Saturday, 18 April 2015
Addicted to Love
Written December 27, 2013
Did any of you feel like this?
When I met my partner, Alice’s Dad, I felt something snap inside me, as if I’d not be whole again if I couldn’t be with him.
And when I saw a photo of my gorgeous nephew, tiny and strong, I felt my heart burst open and fill with instant love and adoration.
And whenever I saw babies – human or other wise – my insides would melt in to goo and I felt like my life was infinitely better because I had laid eyes on them.
And when Alice was brought into the world, pulled from a warm bath by her grandmother (by her tiny foot, no less) my first thought when I saw her was something along the lines of ‘Oh, there she is’. There was no snap, no burst of love, not even a drop of goo! I was just cuddling a baby, my baby, in a different way than I had been for nine months already.
During those first six weeks, when we were all exhausted and I felt more like a teary alien than a mother, there were times when I reflected on those first few moments and the fact that there had never been a burst of love. It made me question everything – is she crying because I didn’t feel that soul-destroying love at first sight and she knows it?

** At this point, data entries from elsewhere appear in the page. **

/-- TARIFF_PRICE (14 R472, R473): the currency is that of the current period unless no slot of it is bound. -/
def okTariff (s : State) (p : List W128) : Bool :=
  let bound := s.led.banks.toList.any fun b => b.role == 0 && !b.rows.isEmpty
  let quarter := fun (w : Nat) => [⟨w, 127, 96, 0, 100000000⟩, ⟨w, 95, 64, 0, 100000000⟩, ⟨w, 63, 32, 0, 100000000⟩, ⟨w, 31, 0, 0, 100000000⟩]
  p.length == 10 && bounds p [⟨0, 127, 112, 1, 999⟩, ⟨0, 85, 64, 0, 0⟩, ⟨0, 31, 0, 0, 0⟩]
    && (bytesLE 3 (payFld p 0 111 88)).all upperByte
    && ((List.range 9).all fun k => bounds p (quarter (k + 1)))
    && (!bound || s.led.period.no == 0 || (payFld p 0 127 112 == s.led.period.cur && payFld p 0 111 88 == s.led.period.curAlpha))

/-- One TENANT_DIR entry and the rest in ascending order (13 R444). -/
def okTenants : (prev : Nat) → (seen : List Nat) → List W128 → Bool
  | _, _, [] => true
  | _, _, [_] => false
  | prev, seen, a :: b :: ws =>
    let t := fld a 127 112
    let em := b.toNat
    decide (prev < t) && decide (t ≤ 0xFFFE) && fld a 107 96 == 0 && fld a 31 0 == 0
      && textOk asciiByte (bytesLE 4 (fld a 63 32))
      && (em == 0 || ((bytesLE 14 em).all (fun c => upperByte c || digitByte c) && fld b 127 112 == 0 && !seen.contains em))
      && (fld a 108 108 == 0 || em != 0)
      && okTenants t (em :: seen) ws

/-- TENANT_DIR (13 R443, R444; 05 R183). -/
def okTenantDir (p : List W128) : Bool :=
  let n := payFld p 0 127 112
  decide (n ≤ 4096) && p.length == 1 + 2 * n && bounds p [⟨0, 111, 96, 0, 0⟩, ⟨0, 63, 0, 0, 0⟩] && okTenants 0 [] (p.drop 1)

/-- PERIOD (05 R167). -/
def okPeriod (p : List W128) : Bool :=
  p.length == 1 && bounds p [⟨0, 127, 120, 1, 12⟩, ⟨0, 119, 112, 1, 28⟩, ⟨0, 111, 96, 0, 1439⟩, ⟨0, 95, 0, 0, 0⟩]

/-- Gain codes of a shaping block's 417 carriers, 74 on (17 Table 17.3). -/
def gainCode (p : List W128) (w0 i : Nat) : Nat := payFld p (w0 + 6 + i / 16) (8 * (i % 16) + 7) (8 * (i % 16))

/-- A shaping block at word w0 (17 R568). A carrier is on unless its gain code is 0 (17 R568). -/
def okShaping (p : List W128) (w0 : Nat) : Bool :=
  let dflt := payFld p w0 127 127 == 1
  let gains := (List.range 417).map (gainCode p w0)
  bounds p [⟨w0, 126, 120, 0, 0⟩, ⟨w0, 111, 104, 0, 20⟩, ⟨w0, 103, 0, 0, 0⟩] && sIn 8 (payFld p w0 119 112) (-12) 12
    && (if dflt then ((p.drop (w0 + 1)).take 32).all (· == 0#128)
        else gains.all (fun g => decide (g ≤ 81)) && decide (344 ≤ (gains.filter (· != 0)).length)
          && bounds p [⟨w0 + 5, 127, 16, 0, 0⟩, ⟨w0 + 32, 127, 8, 0, 0⟩])

/-- LINK (18 R603). -/
def okLink (l : List RawRec) (p : List W128) : Bool :=
  let net := (recAll l 0xA0).filter fun r => payFld r.pay 0 55 48 == 1
  p.length == 34 && bounds p [⟨0, 94, 88, 0, 0⟩, ⟨0, 87, 80, 1, 50⟩, ⟨0, 79, 72, 1, 7⟩, ⟨0, 71, 0, 0, 0⟩] && okShaping p 1
    && (net.any fun r => payFld r.pay 1 127 96 == payFld p 0 127 96)
    && noDup (net.map fun r => payFld r.pay 1 127 96 % 256)

/-- Hub entry j of a FEEDER payload (19 Table 19.2). -/
def feederEntry (p : List W128) (j : Nat) : Nat := payFld p (1 + j / 2) (64 * (j % 2) + 63) (64 * (j % 2))
def feN (e : Nat) : Nat := bits e 63 56
def feW (e : Nat) : Nat := bits e 55 48
def feStand (e : Nat) : Nat := bits e 47 32
def feIsland (e : Nat) : Nat := bits e 31 16
def feCap (e : Nat) : Nat := bits e 15 0

/-- Entries of a FEEDER payload. -/
def feederEntries (p : List W128) : List Nat := (List.range (payFld p 0 119 104)).map (feederEntry p)

/-- Strictly ascending numbers. -/
def ascending : List Nat → Bool
  | a :: b :: l => decide (a < b) && ascending (b :: l)
  | _ => true

/-- FEEDER (19 R641, R642). -/
def okFeeder (l : List RawRec) (idx : Nat) (p : List W128) : Bool :=
  let n := payFld p 0 119 104
  let es := feederEntries p
  let sum := (es.map feStand).foldl (· + ·) 0
  decide (1 ≤ n) && decide (n ≤ 256) && p.length == 1 + (n + 1) / 2 && payFld p 0 127 120 == idx
    && bounds p [⟨0, 127, 120, 0, 15⟩, ⟨0, 103, 96, 0, 100⟩, ⟨0, 94, 48, 0, 0⟩, ⟨0, 47, 32, 100, 65000⟩, ⟨0, 31, 16, 100, 65000⟩, ⟨0, 15, 0, 100, 65000⟩]
    && (n % 2 == 0 || payFld p (1 + n / 2) 127 64 == 0)
    && (es.all fun e => decide (1 ≤ feW e) && decide (feStand e ≤ feCap e) && decide (feIsland e ≤ feStand e)
        && decide (60 ≤ feCap e) && decide (feCap e ≤ 25600) && nodeIn l (feN e))
    && ascending (es.map feN)
    && decide (sum ≤ payFld p 0 47 32) && decide (sum ≤ payFld p 0 31 16) && decide (sum ≤ payFld p 0 15 0)

/-- A chain or bundle reference inside the asset range: first block and count. -/
def blocksOk (aLen first n : Nat) : Bool := decide (first + n ≤ imgBlocks aLen)

/-- V2G (12 R403). -/
def okV2g (l : List RawRec) (aLen : Nat) (p : List W128) : Bool :=
  let chain := fun (hi : Nat) =>
    let f := payFld p 4 (hi + 31) (hi + 16)
    let n := payFld p 4 (hi + 15) hi
    if n = 0 then f == 0 else decide (n ≤ 16) && blocksOk aLen f n
  let hlc := (recAll l 0x31).any fun r => payFld r.pay 0 119 119 == 1
  let pnc := payFld p 0 122 122 == 1
  let iso2 := payFld p 0 127 127 == 1
  let iso20 := payFld p 0 126 126 == 1 || payFld p 0 125 125 == 1
  let ev := wordsBytes ((p.drop 1).take 3)
  let n := (ev.takeWhile (· != 0)).length
  p.length == 5 && bounds p [⟨0, 116, 112, 0, 0⟩, ⟨0, 111, 96, 49152, 65535⟩, ⟨0, 95, 80, 100, 300⟩, ⟨0, 79, 72, 0, 2⟩,
      ⟨0, 71, 64, 10, 55⟩, ⟨0, 63, 0, 0, 0⟩, ⟨4, 31, 0, 0, 0⟩]
    && (payFld p 0 126 126 == 0 || payFld p 0 119 118 != 0)
    && (payFld p 0 125 125 == 0 || payFld p 0 126 126 == 1)
    && textOk asciiByte ev && decide (7 ≤ n) && decide (n ≤ 37)
    && chain 96 && chain 64 && chain 32
    && (!hlc || (payFld p 0 127 125 != 0 && payFld p 0 123 122 != 0))
    && (!(hlc && pnc && iso2) || payFld p 4 111 96 != 0)
    && (!(hlc && pnc && iso20) || payFld p 4 79 64 != 0 || payFld p 4 47 32 != 0)

/-- TRUST_ANCHOR (12 R405). -/
def okAnchor (aLen idx : Nat) (p : List W128) : Bool :=
  p.length == 3 && decide (idx ≤ 15) && bounds p [⟨0, 127, 120, 1, 3⟩, ⟨0, 119, 112, 1, 3⟩, ⟨0, 95, 80, 1, 4⟩, ⟨0, 79, 64, 0, 0⟩]
    && blocksOk aLen (payFld p 0 111 96) (payFld p 0 95 80)

/-- MBUS (15 R520). -/
def okMbus (p : List W128) : Bool :=
  p.length == 1 && bounds p [⟨0, 127, 120, 0, 250⟩, ⟨0, 119, 112, 0xB8, 0xBD⟩, ⟨0, 69, 0, 0, 0⟩]
    && (List.range 8).all fun d => decide (bits (payFld p 0 111 80) (4 * d + 3) (4 * d) ≤ 9)

/-- NFC (16 R795). -/
def okNfc (p : List W128) : Bool := p.length == 1 && bounds p [⟨0, 125, 0, 0, 0⟩]

/-- Modes and bands of WAVEFORM_INDEX. -/
def wfModes (p : List W128) : Nat := payFld p 0 127 124 + 1
def wfBands (p : List W128) : Nat := payFld p 0 123 120 + 1
def wfUb (p : List W128) (b : Nat) : Nat := payFld p (1 + b / 8) (16 * (b % 8) + 15) (16 * (b % 8))
def wfEntry (p : List W128) (e : Nat) : Nat := payFld p (4 + e / 4) (32 * (e % 4) + 31) (32 * (e % 4))

/-- Signed values strictly ascending. -/
def ascInt : List Int → Bool
  | a :: b :: l => decide (a < b) && ascInt (b :: l)
  | _ => true

/-- WAVEFORM_INDEX (20 R671). -/
def okWaveform (aLen : Nat) (p : List W128) : Bool :=
  let n := wfModes p * wfBands p
  let nb := wfBands p
  let low := ofTwos 16 (payFld p 0 119 104)
  let high := ofTwos 16 (payFld p 0 103 88)
  let ubs := (List.range (nb - 1)).map fun b => ofTwos 16 (wfUb p b)
  decide (wfModes p ≤ 8) && p.length == 4 + (n + 3) / 4 && bounds p [⟨0, 87, 0, 0, 0⟩, ⟨2, 127, 112, 0, 0⟩, ⟨3, 127, 0, 0, 0⟩]
    && decide (low < high) && ascInt (if nb = 1 then [] else low :: ubs)
    && ((List.range 15).all fun b => decide (b < nb - 1) || wfUb p b == 0)
    && ((List.range (4 * ((n + 3) / 4))).all fun e =>
        if e < n then
          let v := wfEntry p e
          bits v 7 0 == 0 && decide (1 ≤ bits v 15 8) && decide (bits v 15 8 ≤ 64) && decide (bits v 31 16 < imgBlocks aLen)
        else wfEntry p e == 0)

/-- A layout of a number and a purpose exists. -/
def layoutIs (l : List RawRec) (n purpose : Nat) : Bool :=
  (recAll l 0x91).any fun r => rIdx r == n && payFld r.pay 0 127 124 == purpose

Am I an awful mother? Could I love her any more and I just don’t – what on earth is wrong with me?!
However now we are twelve weeks in, bright eyed and bushy tailed, and I know a thing or two about my love for Alice.
First of all, her new-born cry physically hurt. I’m an early childhood teacher and I can handle crying, tantrums and tears with the best of them. But when Alice cried my stomach cramped, my head throbbed, and I was overwhelmed with sorrow. It took superhuman strength to not pick her up every time she made a noise and when she cried, there was no strength at all. Alice was nuggled when she was upset because it stopped me hurting.
Next, I find if someone else is holding her there is no point in having a conversation with me. For the first few minutes I am marvelling at the way she moving, looking around, and learning; for the rest of the time I’m anxiously waiting to get her back. I have to tear my eyes away and really concentrate on what’s going on around me, and often I miss the punch line all together!
As well as all this, there are several times a day when I just can’t kiss her or hold her close enough. The expression ‘I could just eat you up!’ has taken on new meaning for me – it’s like I feel that Alice should be a part of my body.
This is why I don’t think I felt that enormous, overwhelming rush of love when Alice was born – I have always loved her and I was just waiting for her to arrive so I could show it. My partner, my nephew, ducklings – they make my life wonderful and happy and my world would be an awfully sad, lonely place without them. I know I would be a husk of a human if they weren’t a major part of my life. But Alice, she is life. She is my life. I feel like she is a part of me, we are forever connected, and I can’t imagine how I could go on existing without her.